# Is toilet paper safe for rats..? lol



## wagz77

So i was thinking if i put a toilet paper roll in my rat's cage, they would love shredding it. But then i was wondering.. would they eat it and get sick?


----------



## Snippet

Toilet paper is perfectly safe for ratties. I sometimes hang a roll in my girls cage and let them make their own bedding


----------



## lilspaz68

Safe and a LOT of messy fun!! the only time it is not suggested to use toilet paper is for an impending litter as it has a tendency to dry onto wet newborn skin and its very difficult to get off.


----------



## littlematchstick

I put a roll in my old girls (RIP) cage. I hung it from the ceiling of their cage and one day when the were out playing--one of them grabbed the end and ran with it..around the room trying to stash it somewhere..good times..haha.

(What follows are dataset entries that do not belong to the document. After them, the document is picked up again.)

-- ==== Sys2Proof/Tests/Slice0.lean ====
section
/-! SUPPORT. The model's own tests: ill-formed terms, one word of each row decoded, one step on small states (expected
values from 95_test_vectors.md), and a witness for the hypotheses of each statement. -/

namespace Sys2Proof.Tests

open Sys2Proof Sys2Proof.Machine

/-! ### WellFormed refuses the terms that stand for no word -/

theorem test_trap20_ill_formed : (Instr.trap 0x20#8).wellFormed = false := by decide
theorem test_trap21_ill_formed : (Instr.trap 0x21#8).wellFormed = false := by decide
theorem test_trap22_ill_formed : (Instr.trap 0x22#8).wellFormed = false := by decide
theorem test_trap23_ill_formed : (Instr.trap 0x23#8).wellFormed = false := by decide
theorem test_trap24_ill_formed : (Instr.trap 0x24#8).wellFormed = false := by decide
theorem test_trap25_ill_formed : (Instr.trap 0x25#8).wellFormed = false := by decide
theorem test_trap1F_trap26_well_formed :
    (Instr.trap 0x1F#8).wellFormed = true ∧ (Instr.trap 0x26#8).wellFormed = true := by decide

/-! ### Decoding: one word of each constructor, bit by bit from the formats of R64 -/

theorem test_decode_br : decode 0b0000_101_100000001#16 = .br 0b101#3 0b100000001#9 := by decide
theorem test_decode_addReg : decode 0b0001_010_000_0_00_001#16 = .addReg 2 0 1 := by decide
theorem test_decode_addImm : decode 0b0001_010_001_1_11011#16 = .addImm 2 1 0b11011#5 := by decide
theorem test_decode_ld : decode 0b0010_001_000000101#16 = .ld 1 5#9 := by decide
theorem test_decode_st : decode 0b0011_110_111111110#16 = .st 6 0b111111110#9 := by decide
theorem test_decode_jsr : decode 0b0100_1_10000000011#16 = .jsr 0b10000000011#11 := by decide
theorem test_decode_jsrr : decode 0b0100_0_00_011_000000#16 = .jsrr 3 := by decide
theorem test_decode_andReg : decode 0b0101_011_001_0_00_010#16 = .andReg 3 1 2 := by decide
theorem test_decode_andImm : decode 0b0101_000_111_1_10000#16 = .andImm 0 7 0b10000#5 := by decide
theorem test_decode_ldr : decode 0b0110_010_001_111111#16 = .ldr 2 1 0b111111#6 := by decide
theorem test_decode_str : decode 0b0111_010_001_000001#16 = .str 2 1 1#6 := by decide
theorem test_decode_rti : decode 0b1000_000000000000#16 = .rti := by decide
theorem test_decode_not : decode 0b1001_001_000_111111#16 = .not 1 0 := by decide
theorem test_decode_ldi : decode 0b1010_000_000000100#16 = .ldi 0 4#9 := by decide
theorem test_decode_sti : decode 0b1011_001_000000011#16 = .sti 1 3#9 := by decide
theorem test_decode_jmp : decode 0b1100_000_010_000000#16 = .jmp 2 := by decide
theorem test_decode_res : decode 0b1101_111010101101#16 = .res := by decide
theorem test_decode_lea : decode 0b1110_000_000001010#16 = .lea 0 10#9 := by decide
theorem test_decode_trap : decode 0b1111_0000_00100110#16 = .trap 0x26#8 := by decide
theorem test_decode_getc : decode 0b1111_0000_00100000#16 = .getc := by decide
theorem test_decode_out : decode 0b1111_0000_00100001#16 = .out := by decide
theorem test_decode_puts : decode 0b1111_0000_00100010#16 = .puts := by decide
theorem test_decode_in : decode 0b1111_0000_00100011#16 = .in_ := by decide
theorem test_decode_putsp : decode 0b1111_0000_00100100#16 = .putsp := by decide
theorem test_decode_halt : decode 0b1111_1111_00100101#16 = .halt := by decide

They will shred it, and it will get EVERYWHERE. but they will love you for it..lol.


----------



## PetoftheDay

Just keep an eye on them at first - every once in a while I hear of someone's rat deciding it's good to ingest, instead of just shred and make a joyful mess with, and let's just say it's not exactly nutritious!


----------



## HuncaMunca

My girls love them. They even take one in their little hide out sometimes. They seem to just chew up the ends and not the whole thing. But they always get new ones to destroy, there's a never ending supply in my house!


----------



## Alethea

Wiki Says: _Low grade institutional toilet paper is typically of the lowest grade of paper, has only one or two plies, is very coarse and sometimes has small amounts of unbleached/unpulped paper embedded in it. Mid-grade two ply is somewhat textured to provide some softness, and is somewhat durable. Premium toilet paper may have lotion and wax, and has two to four plies made of very finely pulped paper._

-Unbleached/Unpupled paper - cheaper brands
-Lotion and wax - premium brands

So would it be better to purchase cheaper brands of toilet paper since they might not contain wax and lotions or do they have different types you can pick from? Sorry I am never the one to purchase toilet paper in the house XD Nor have I ever had to look into something like this.


----------



## chi-moo

I place a toilet paper roll in the cage for my ratties to play with. I also place a few out while it's place time and they love to run through them!


----------